There are themes in common between the two poems. In both, the poet calls for wine to soothe the pain of his love-sickness; in both, an elder advises Hafez that the world is too perplexing to understand; in both, the poet describes his lack of patience (sabr) and complains that the beloved pays no attention to his condition. However, in the second half of the poems the correspondence in themes is less obvious.

==Notes on individual verses==
===Verse 4===
In verse 4, "I burnt in the well of patience" is a reference to the story of Bijan and Manijeh in Ferdowsi's epic poem, the Shahnameh. The young warrior, Bijan, falls in love with a princess, Manijeh, but her father, Afrasiyab, the king of the Turanians, imprisons him in a well. Later he is rescued from the well by his grandfather, Rostam.

The same story is alluded to in ghazal 345, verse 5:

شاه ترکان چو پسندید و به چاهم انداخت
دستگیر ار نشود لطف تهمتن چه کنم

šāh-e Torkān čo pasandīd o be čāh-am 'andāxt
dast-gīr ar našavad lotf-e Tahamtan, če konam?

Since it pleased the king of the Turks to throw me into a well,
if the favour of Tahamtan (= Rostam) doesn't come to my aid, what am I to do?

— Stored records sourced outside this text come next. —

-- ==== Sys2Proof/Proofs/ZilloAlignment.lean ====
section
/-! PROOF. The alignment rule of core memory (R363): what each access of core memory comes to off its alignment, and the
trap that a running core takes for it. -/

namespace Sys2Proof.Machine

open Sys2Proof

/-- The rule of every trapping instruction: where the command takes instruction i of a running core by an execution that
comes to a trap, its outcome is the core trapped with that cause and address. -/
theorem exec_eq_zTrap {c : Instr} {s s1 : State} {t z cause addr : Nat} {i : ZOp} {h : ZOp → Option (State → ZRes)}
    {f : State → ZRes} (hexec : exec c s = .next (s.zillo t z h)) (hat : ZAt (s.at_ t) z i s1) (htake : h i = some f)
    (htrap : f s1 = .trap cause addr) : exec c s = .next (s1.zTrap z cause addr) := by
  obtain ⟨hruns, w, hfetch, hdecode⟩ := hat
  simp only [hexec, State.zillo, hruns, hfetch, hdecode, Option.bind_some, htake, htrap, Bool.not_true, Bool.false_eq_true,
    if_false]

/-! ### What an access of core memory comes to -/

theorem zLoad_misaligned {z b align : Nat} {s : State} {k : Nat → State → ZRes} (hb : b % align ≠ 0) :
    zLoad z b align s k = .trap 4 b := if_pos hb

theorem zLoad_aligned {z b align w : Nat} {s v : State} {k : Nat → State → ZRes} (hb : b % align = 0)
    (hread : s.zread z b = (w, true, v)) : zLoad z b align s k = k w v := by
  simp [zLoad, hb, hread]

theorem zSearch_misaligned {z : Nat} {d : Fin 16} {n am : Fin 8} {off : BitVec 16} {better : Int → Int → Bool} {s : State}
    (hb : ((s.zcore z).ea n am off 4).1 % 4 ≠ 0) :
    zSearch z d n am off better s = .trap 4 ((s.zcore z).ea n am off 4).1 := by
  rw [zSearch, zLoad_misaligned hb]

/-- QBLK traps at the first of its words, of which the packet and g_a leave at least one. -/
theorem zBlkIn_misaligned {z left : Nat} {a : Fin 16} {n : Fin 8} {s : State} (hleft : left ≠ 0)
    (ha : (s.zcore z).g a ≠ 0) (hb : ((s.zcore z).a n).toNat % 8 ≠ 0) :
    zBlkIn z a n s left = .trap 4 ((s.zcore z).a n).toNat := by
  obtain ⟨k, rfl⟩ := Nat.exists_eq_succ_of_ne_zero hleft
  rw [zBlkIn, if_neg ha, if_pos hb]

/-- QPBLK traps at the first of its words, of which g_a leaves at least one. -/
theorem zBlkOut_misaligned {z k : Nat} {a : Fin 16} {n : Fin 8} {s : State} (ha : (s.zcore z).g a ≠ 0)
    (hb : ((s.zcore z).a n).toNat % 8 ≠ 0) :
    zBlkOut z a n s (k + 1) = .trap 4 ((s.zcore z).a n).toNat := by
  rw [zBlkOut, if_neg ha, zLoad_misaligned hb]

/-! ### The memory instructions -/

section
variable {s s1 : State} {t : Nat} {z : Fin 4} {d : Fin 16} {n am : Fin 8} {off : BitVec 16}

theorem exec_stw_misaligned (hb : ((s1.zcore z.val).ea n am off 4).1 % 4 ≠ 0)
    (hat : ZAt (s.at_ t) z.val (.stw d n am off) s1) :
    exec (.stw t z) s = .next (s1.zTrap z.val 4 ((s1.zcore z.val).ea n am off 4).1) :=
  exec_eq_zTrap rfl hat rfl (if_pos hb)

theorem exec_std_misaligned (hb : ((s1.zcore z.val).ea n am off 8).1 % 8 ≠ 0)
    (hat : ZAt (s.at_ t) z.val (.std d n am off) s1) :
    exec (.std t z) s = .next (s1.zTrap z.val 4 ((s1.zcore z.val).ea n am off 8).1) :=
  exec_eq_zTrap rfl hat rfl (if_pos hb)

variable {k : Fin 4} {m : Fin 8} {cj px py sub : Bool}

/-- CMAC reads its first operand first. -/
theorem exec_cmac_misaligned_fst (hat : ZAt (s.at_ t) z.val (.cmac k n m cj px py sub) s1)
    (hx : ((s1.zcore z.val).a n).toNat % 4 ≠ 0) :
    exec (.cmac t z) s = .next (s1.zTrap z.val 4 ((s1.zcore z.val).a n).toNat) :=
  exec_eq_zTrap rfl hat rfl (zLoad_misaligned hx)

/-- The second operand's address is the one before the read of the first. -/
theorem exec_cmac_misaligned_snd {w : Nat} {v : State} (hat : ZAt (s.at_ t) z.val (.cmac k n m cj px py sub) s1)
    (hx : ((s1.zcore z.val).a n).toNat % 4 = 0) (hread : s1.zread z.val ((s1.zcore z.val).a n).toNat = (w, true, v))
    (hy : ((s1.zcore z.val).a m).toNat % 4 ≠ 0) :
    exec (.cmac t z) s = .next (s1.zTrap z.val 4 ((s1.zcore z.val).a m).toNat) :=
  exec_eq_zTrap rfl hat rfl ((zLoad_aligned hx hread).trans (zLoad_misaligned hy))

theorem exec_qblk_misaligned (hb : ((s1.zcore z.val).a n).toNat % 8 ≠ 0) (ha : (s1.zcore z.val).g d ≠ 0)
    (hat : ZAt (s.at_ t) z.val (.qblk d n) s1) (hopen : (s1.zcore z.val).inp.isSome = true) (hleft : s1.zLeft z.val ≠ 0) :
    exec (.qblk t z) s = .next (s1.zTrap z.val 4 ((s1.zcore z.val).a n).toNat) :=
  exec_eq_zTrap rfl hat rfl
    ((if_neg (ne_true_of_eq_false (Option.isNone_eq_false_iff.mpr hopen))).trans (zBlkIn_misaligned hleft ha hb))

theorem exec_qpblk_misaligned (hb : ((s1.zcore z.val).a n).toNat % 8 ≠ 0) (ha : (s1.zcore z.val).g d ≠ 0)
    (hat : ZAt (s.at_ t) z.val (.qpblk d n) s1) (hopen : (s1.zcore z.val).outp.isSome = true) :
    exec (.qpblk t z) s = .next (s1.zTrap z.val 4 ((s1.zcore z.val).a n).toNat) :=
  exec_eq_zTrap rfl hat rfl
    ((if_neg (ne_true_of_eq_false (Option.isNone_eq_false_iff.mpr hopen))).trans (zBlkOut_misaligned ha hb))

end

/-- Settles O50: each memory instruction comes to its access's alignment trap, clause by clause: the 32-bit accesses, the
64-bit ones, the two operands of CMAC, the block moves. -/
theorem misalignedAccessesTrap : Obligations.MisalignedAccessesTrap := by
  intro s t z d n am off s1 u c
  refine ⟨?word, ?double, ?operands, ?blocks⟩
  case word =>
    intro b hb
    exact ⟨fun hat => exec_eq_zTrap rfl hat rfl (zLoad_misaligned hb), exec_stw_misaligned hb,
      fun hat => exec_eq_zTrap rfl hat rfl (zSearch_misaligned hb),
      fun hat => exec_eq_zTrap rfl hat rfl (zSearch_misaligned hb)⟩
  case double =>
    intro b hb
    exact ⟨fun hat => exec_eq_zTrap rfl hat rfl (zLoad_misaligned hb), exec_std_misaligned hb⟩
  case operands =>
    intro k m cj px py sub hat
    exact ⟨exec_cmac_misaligned_fst hat, fun w v => exec_cmac_misaligned_snd hat⟩
  case blocks =>
    intro hb ha
    exact ⟨exec_qblk_misaligned hb ha, exec_qpblk_misaligned hb ha⟩

end Sys2Proof.Machine
end

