-- ==== Sys2Proof/Proofs/FrameOrder.lean ====
section
/-! PROOF. How a port takes frames (R453, R454): the cases of the receiver, and that none of them touches another port. -/

namespace Sys2Proof.Machine

open Sys2Proof

/-! ### What leaves the ports as they are -/

/-- A property of the state that each step of a fold keeps holds after the fold. -/
theorem foldl_keeps {α β σ : Type} {f : σ → α → σ} {get : σ → β} (hf : ∀ v x, get (f v x) = get v) (v : σ)
    (l : List α) :
    get (l.foldl f v) = get v := by
  induction l generalizing v with
  | nil => rfl
  | cons x l ih => rw [List.foldl_cons, ih, hf]

theorem State.ports_notIdle (s : State) (p : Nat) : (s.notIdle p).ports = s.ports :=
  foldl_keeps (fun v n => by split <;> rfl) s _

theorem State.ports_send_frame (s : State) (p : Nat) (f : Frame) : (s.send (.frame p f)).ports = s.ports := by
  simp only [State.send]
  split <;> rfl

theorem State.ports_sendLocal (s : State) (p ty : Nat) (words : List Nat) : (s.sendLocal p ty words).ports = s.ports := by
  simp only [State.sendLocal]
  split
  · rfl
  · rw [State.ports_send_frame, State.ports_notIdle]
    exact foldl_keeps (fun v n => by split <;> rfl) s _

/-- LINK_CTL takes what port p owes and touches no other port. -/
theorem State.port_sendCtl_other (s : State) {p q : Nat} (nak : Bool) (h : q ≠ p) : (s.sendCtl p nak).port q = s.port q := by
  simp only [State.sendCtl, State.port, State.ports_sendLocal]
  exact State.port_setPort_other s _ h

/-! ### The cases of the receiver -/

section
variable {s : State} {p l : Nat}

theorem State.rxTake_not_up (h : (s.port p).state ≠ poUp) : s.rxTake p l = (false, s) := if_pos h

theorem State.rxTake_expected (hup : (s.port p).state = poUp) (hl : l = (s.port p).rxSeq) :
    s.rxTake p l = (true, (s.portLanes p).foldl
      (fun s n => if (s.lane n).frozen then s.setLane n { s.lane n with frozen := false } else s)
      (s.setPort p { s.port p with rxSeq := ((s.port p).rxSeq + 1) % 4096, nak := false, news := true })) := by
  simp only [State.rxTake, hup, ne_eq, not_true_eq_false, if_false, hl, if_true]
  rfl

theorem State.rxTake_gap (hup : (s.port p).state = poUp) (hl : l ≠ (s.port p).rxSeq)
    (hgap : (l + 4096 - (s.port p).rxSeq) % 4096 < 2048) :
    s.rxTake p l = (false, if (s.port p).nak then s else (s.setPort p { s.port p with nak := true }).sendCtl p true) := by
  simp only [State.rxTake, hup, ne_eq, not_true_eq_false, if_false, hl, hgap, if_true]

theorem State.rxTake_duplicate (hup : (s.port p).state = poUp) (hl : l ≠ (s.port p).rxSeq)
    (hdup : 2048 ≤ (l + 4096 - (s.port p).rxSeq) % 4096) :
    s.rxTake p l = (false, s.setPort p { s.port p with news := true }) := by
  simp only [State.rxTake, hup, ne_eq, not_true_eq_false, if_false, hl, Nat.not_lt.mpr hdup]

/-- Lanes that are not frozen stay as they are as a frame is taken. -/
theorem foldl_unfreeze_eq {v : State} {lanes : List Nat} (h : ∀ n ∈ lanes, (v.lane n).frozen = false) :
    lanes.foldl (fun s n => if (s.lane n).frozen then s.setLane n { s.lane n with frozen := false } else s) v = v := by
  induction lanes with
  | nil => rfl
  | cons n lanes ih =>
    rw [List.foldl_cons, h n List.mem_cons_self]
    exact ih (fun m hm => h m (List.mem_cons_of_mem _ hm))

theorem State.port_rxTake_other {q : Nat} (h : q ≠ p) : (s.rxTake p l).2.port q = s.port q := by
  by_cases hup : (s.port p).state = poUp
  · by_cases hl : l = (s.port p).rxSeq
    · rw [State.rxTake_expected hup hl]
      refine (foldl_keeps (get := fun v : State => v.port q) (fun v n => ?_) _ _).trans (State.port_setPort_other s _ h)
      split <;> rfl
    · by_cases hgap : (l + 4096 - (s.port p).rxSeq) % 4096 < 2048
      · rw [State.rxTake_gap hup hl hgap]
        split
        · rfl
        · rw [State.port_sendCtl_other _ _ h, State.port_setPort_other _ _ h]
      · rw [State.rxTake_duplicate hup hl (Nat.not_lt.mp hgap), State.port_setPort_other _ _ h]
  · rw [State.rxTake_not_up hup]

end

/-- Settles O32: the receiver's cases, one clause each. -/
theorem framesArriveInOrder : Obligations.FramesArriveInOrder := by
  intro s p l x
  refine ⟨State.rxTake_not_up, fun hup hl hfrozen => ?_, fun hup hl hgap => ⟨fun hnak => ?_, fun hnak => ?_⟩,
    State.rxTake_duplicate, fun q => State.port_rxTake_other⟩
  · rw [State.rxTake_expected hup hl]
    exact congrArg (fun v => (true, v)) (foldl_unfreeze_eq hfrozen)
  · rw [State.rxTake_gap hup hl hgap, if_pos hnak]
  · rw [State.rxTake_gap hup hl hgap, if_neg (by rw [hnak]; exact Bool.false_ne_true)]

end Sys2Proof.Machine
end

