-- ==== Sys2Proof/Proofs/DescriptorsAndRings.lean ====
section
/-! PROOF. The compression engines (chapter 12), descriptors, and the rings of host memory with their doorbells (chapter 14). -/

namespace Sys2Proof.Machine

open Sys2Proof

/-! ### Compression engines -/

section

variable {u : State} {e : Nat}

/-- An enabled, idle engine that is not due a job takes the next packet of the queues it reads. -/
theorem State.seifTake_takes {q : Nat} {r : Rec} {ws : List Nat} {v : State} (hen : u.on F.SEIF_CTRL_EN e = true)
    (hidle : (u.seifEng e).work = none) (hturn : (u.seifEng e).lastJob = true ∨ u.seifReady e = false)
    (hpick : u.readerPick 3 e = some q) (htake : u.takePkt q = (some (r, ws), v)) :
    u.seifTake e = (v.readerTook 3 e q).setSeif e { u.seifEng e with
      lastJob := false
      work := some { queue := q, rec_ := { r with flags := bitsAt (ws.headD 0) 8 8, body := ws.drop 4 } } } := by
  have hdue : (!(u.seifEng e).lastJob && u.seifReady e) = false := by
    rcases hturn with h | h <;> rw [h]
    · rfl
    · rw [Bool.and_false]
  simp only [State.seifTake, hen, hidle, hdue, hpick, htake, Option.isSome_none, Bool.not_true, Bool.or_false,
    Bool.false_eq_true, if_false]

theorem State.seifBlockDone_work {w : SeifWork} (he : e ≠ 2) (hwork : (u.seifEng e).work = some w) :
    u.seifBlockDone e = if w.output then u.seifSettle e else u.seifRecordBlock e w := by
  simp only [State.seifBlockDone, he, if_false, hwork]

theorem State.seifBlockDone_job {j : Job} (hjob : u.seifJob 2 = some j) (hstage : j.stage = sjReady) :
    u.seifBlockDone 2 = u.unseifBlock j := by
  simp only [State.seifBlockDone, if_true, hjob, hstage]

end

/-- Settles O24: an engine takes a packet, a started job joins its engine, and a block's end moves the work on. -/
theorem seifEnginesTakeAndCode : Obligations.SeifEnginesTakeAndCode := by
  intro s t u
  exact ⟨fun e q r ws v hen hidle hturn hpick htake =>
      congrArg Host.Outcome.next (State.seifTake_takes hen hidle hturn hpick htake),
    fun sq j h => next_started h rfl, fun sq j h => next_started h rfl,
    fun e w he hwork => congrArg Host.Outcome.next (State.seifBlockDone_work he hwork),
    fun j hjob hstage => congrArg Host.Outcome.next (State.seifBlockDone_job hjob hstage)⟩

/-! ### Descriptors -/

section

variable {s : State} {t : Nat} {sq : Fin 256} {j : Job}

theorem exec_descriptorFetch_picks {i : Nat} (hpo : (s.at_ t).poAsserted = false) (hpick : (s.at_ t).fetchPick = some i) :
    exec (.descriptorFetch t) s = .next ((s.at_ t).descFetch i ((s.at_ t).fetchable i)) := by
  show execDescriptorFetch t s = _
  simp only [execDescriptorFetch, hpo, hpick, Bool.false_eq_true, if_false]

theorem exec_badOpcode_unknown (hnext : (s.at_ t).nextDesc sq.val = some j) (hop : opcodes.contains j.op = false) :
    exec (.badOpcode t sq) s = .next ((s.at_ t).commit j stBadOpcode 0) := by
  show execBadOpcode t sq s = _
  simp only [execBadOpcode, hnext, hop, Bool.false_eq_true, if_false]

/-- A descriptor whose effect is an action runs at once where nothing is journaled. -/
theorem next_action {u : State} {n op : Nat} {f : Job → State → State} (hnow : (u.setJob j).journaling = false)
    (h : Started u n op j) :
    (Host.Outcome.next (u.startAction n op f) : Host.Outcome State Fault Refusal) = .next (f j (u.setJob j)) :=
  next_started h (if_neg (ne_true_of_eq_false hnow))

theorem exec_abort_first
    (hnone : (s.at_ t).jobs.find? (fun j => j.sq == sq.val && j.started && j.op == 0x01) = none)
    (h : Started (s.at_ t) sq.val 0x01 j) : exec (.abort t sq) s = .next (((s.at_ t).setJob j).abort j) := by
  show execAbort t sq s = _
  simp only [execAbort, hnone]
  exact next_started h rfl

variable {tn : Fin 6} {c : Fin 128} {v : State}

theorem exec_segmentRecordEnqueue_none
    (hstep : ((s.at_ t).readSettle (chIx tn.val c.val)).segStep tn.val c.val = (none, v)) :
    exec (.segmentRecordEnqueue t tn c) s = .next v := by
  show execSegmentRecordEnqueue t tn c s = _
  simp only [execSegmentRecordEnqueue, hstep]

/-- A segment whose words could not be used completes its read. -/
theorem exec_segmentRecordEnqueue_bad {id : Nat} {done : Bool}
    (hstep : ((s.at_ t).readSettle (chIx tn.val c.val)).segStep tn.val c.val = (some (id, done, true), v))
    (hjob : v.job id = some j) :
    exec (.segmentRecordEnqueue t tn c) s = .next (v.commit j stUncorrectable j.prog) := by
  show execSegmentRecordEnqueue t tn c s = _
  simp only [execSegmentRecordEnqueue, hstep, hjob, if_true]

end

/-- Settles O25: the fetch, and each opcode of a descriptor whose turn it is. -/
theorem descriptorsRunAtTheirTurn : Obligations.DescriptorsRunAtTheirTurn := by
  intro s t sq u
  refine ⟨fun i => exec_descriptorFetch_picks, fun j h => next_started h rfl, fun j => exec_badOpcode_unknown, ?actions,
    fun j h hwait => next_started h (if_pos hwait), fun j => exec_abort_first, ?segments⟩
  case actions =>
    intro j v hnow
    exact ⟨next_action hnow, next_action hnow, next_action hnow, next_action hnow, next_action hnow, next_action hnow⟩
  case segments =>
    intro tn c r v hstep
    refine ⟨fun hr => ?_, fun id done j hr hjob => ?_⟩
    · subst hr
      exact exec_segmentRecordEnqueue_none hstep
    · subst hr
      exact exec_segmentRecordEnqueue_bad hstep hjob

/-! ### Doorbells and rings -/

section

variable {u : State} {off half be v : Nat}

/-- A doorbell written whole acts at once where the host interface is on and nothing is journaled. -/
theorem State.bellWrite_whole (hbe : be = if off % 4096 = 0x800 && half = 0 then 255 else 15) (hon : u.hostIfOn = true)
    (hnow : u.journaling = false) : u.bellWrite off half be v = u.bellNow off half v := by
  unfold State.bellWrite
  rw [if_neg (not_not_intro hbe), if_neg (by rw [hon]; exact Bool.false_ne_true), if_neg (ne_true_of_eq_false hnow)]

theorem State.bellWrite_partial (hbe : be ≠ if off % 4096 = 0x800 && half = 0 then 255 else 15) :
    u.bellWrite off half be v = u.wr F.ID_STATUS_BAD_ACCESS 0 1 :=
  if_pos hbe

/-- A doorbell at the offset of an index has four bytes. -/
theorem index_bytes {x : Nat} (hx : off % 4096 = x) (hne : x ≠ 0x800) :
    (if off % 4096 = 0x800 && half = 0 then 255 else 15) = 15 := by
  simp [hx, hne]

theorem State.ringEnable_off {k i : Nat} (hoff : u.on F.RING_CFG_EN (ringIx k i) = false) :
    let v := u.dropReads (fun x => x.ofRing k i)
    let w := if k = rkComp then v.entriesBack i else v
    u.ringEnable k i = (((w.setRing k i {}).wr F.RING_CFG_EN (ringIx k i) 1).wr F.RING_ERR_HALTED (ringIx k i) 0).wr
      F.RING_ERR_CAUSE (ringIx k i) 0 :=
  if_neg (ne_true_of_eq_false hoff)

theorem State.ringDisable_index {k i : Nat} (hon : u.on F.RING_CFG_EN (ringIx k i) = true) (hk : k ≠ rkRec) :
    u.ringDisable k i = u.wr F.RING_CFG_EN (ringIx k i) 0 := by
  simp only [State.ringDisable, hon, hk, Bool.not_true, Bool.false_eq_true, if_false]

theorem State.recFlush_due {i : Nat} {b : RecBuf} (hbuf : (u.ring rkRec i).buf = some b) (hon : u.ringOn rkRec i = true)
    (hfree : u.compBlocked (u.boundTo rkRec i) = false)
    (hdue : b.since + u.rd F.RING_FLUSH_FLUSH (ringIx rkRec i) * usF ≤ u.now) : u.recFlush i = u.recClose i := by
  simp only [State.recFlush, hbuf, hon, hfree, hdue, Bool.not_false, Bool.and_true, decide_true, if_true]

theorem exec_completionIrqTimer_due {s : State} {t a : Nat} {r : Fin 256}
    (hfirst : ((s.at_ t).ring rkComp r.val).firstAt = some a)
    (hen : (s.at_ t).on F.RING_COAL_IRQ_EN (ringIx rkComp r.val) = true)
    (hdue : a + (s.at_ t).rd F.RING_COAL_TIME (ringIx rkComp r.val) * usF ≤ (s.at_ t).now) :
    let u := s.at_ t
    exec (.completionIrqTimer t r) s = .next
      ((u.setRing rkComp r.val { u.ring rkComp r.val with unsig := 0, firstAt := none }).signal
        (u.rd F.RING_CFG_VECTOR (ringIx rkComp r.val))) := by
  show execCompletionIrqTimer t r s = _
  simp only [execCompletionIrqTimer, hfirst]
  exact next_pos (and_eq_true_of hen (decide_eq_true hdue))

end

/-- Settles O26: the four doorbells by their bytes, then the rings' switches and timers. -/
theorem doorbellsAndRings : Obligations.DoorbellsAndRings := by
  intro s t u
  refine ⟨fun p v hon hnow => ⟨?_, ?_, fun j => ?_, fun w => ?_⟩, fun p be v hbe => ?_,
    fun k r hex => ⟨fun hoff => next_reached hex (State.ringEnable_off hoff),
      fun hon hk => next_reached hex (State.ringDisable_index hon hk)⟩,
    fun r a => exec_completionIrqTimer_due,
    fun r b hbuf hon hfree hdue => congrArg Host.Outcome.next (State.recFlush_due hbuf hon hfree hdue),
    fun r => rfl, fun r => rfl⟩
  · exact congrArg Host.Outcome.next
      (State.bellWrite_whole (index_bytes (x := 0) (by omega) (by decide)).symm hon hnow)
  · exact congrArg Host.Outcome.next
      (State.bellWrite_whole (index_bytes (x := 8) (by omega) (by decide)).symm hon hnow)
  · exact congrArg Host.Outcome.next
      (State.bellWrite_whole (index_bytes (x := 0x10 + j.val * 8) (by omega) (by omega)).symm hon hnow)
  · have hoff : (p.val * 4096 + 0x800) % 4096 = 0x800 := by omega
    exact congrArg Host.Outcome.next (State.bellWrite_whole (by rw [hoff]; rfl) hon hnow)
  · have hbe' : be.toNat ≠ 15 := fun h => hbe (BitVec.eq_of_toNat_eq h)
    exact ⟨congrArg Host.Outcome.next
        (State.bellWrite_partial (by rw [index_bytes (x := 0) (by omega) (by decide)]; exact hbe')),
      congrArg Host.Outcome.next
        (State.bellWrite_partial (by rw [index_bytes (x := 8) (by omega) (by decide)]; exact hbe'))⟩

end Sys2Proof.Machine
end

The story is also referred to in the narrative poem Ilāhī-Nāma or Elāhī-Nāme of the 12th/13th-century Sufi poet Attar of Nishapur, who gives it an allegorical interpretation. Attar explains that the situation of Bijan refers to the journey of the soul as it overcomes the evil forces within itself and travels from the sensual world to the spiritual one. Rostam represents the spiritual guide (pīr) who will help the troubled soul. He advises:

ترا پس رستمی باید درین راه ٭ که این سنگ گران بر گیرد از چاه
ترا زین چاهِ ظلمانی برآرد ٭ بخلوتگاهِ روحانی درآرد
ز ترکستان پُر مکر طبیعت ٭ کند رویت بایران شریعت
بر کیخسرو روحت دهد راه ٭ نهد جام جمت بر دست آنگاه
که تا زان جام یک یک ذرّه جاوید ٭ برأی العین می‌بینی چوخورشید

to-rā pas Rostam-ī bāyad dar īn rāh
ke īn sang-ē gerān bar-gīrad az čāh
to-rā z-īn čāh-e zolmānī bar-ārad
be xalvatgāh-e rūhānī dar-ārad
ze Torkestān-e por-makr-ē tabī'at
konad rūy-at be Īrān-ē šarī'at
bar-ē Key Xosrov-ē rūh-at dehad rāh
nehad jām-ē Jam-at bar dast 'āngāh
ke tā z-ān jām yek-yek zarre jāvīd
be-ra'yo-l-'eyn mībīnī čo xoršīd

Therefore thou needst a Rostam to come this way and lift this heavy stone from the well,
Raise thee up from this dark well and bring thee into the spiritual retreat,
Turn thy face from the deceitful Turkestan of nature towards the Iran of the Holy Law,
Guide thee to the Kay Khosrow of the soul and then place in thy hand the goblet of Jamshid,
In order that in that goblet thou mayst see for ever with thy own eyes every single atom as clear as the sun."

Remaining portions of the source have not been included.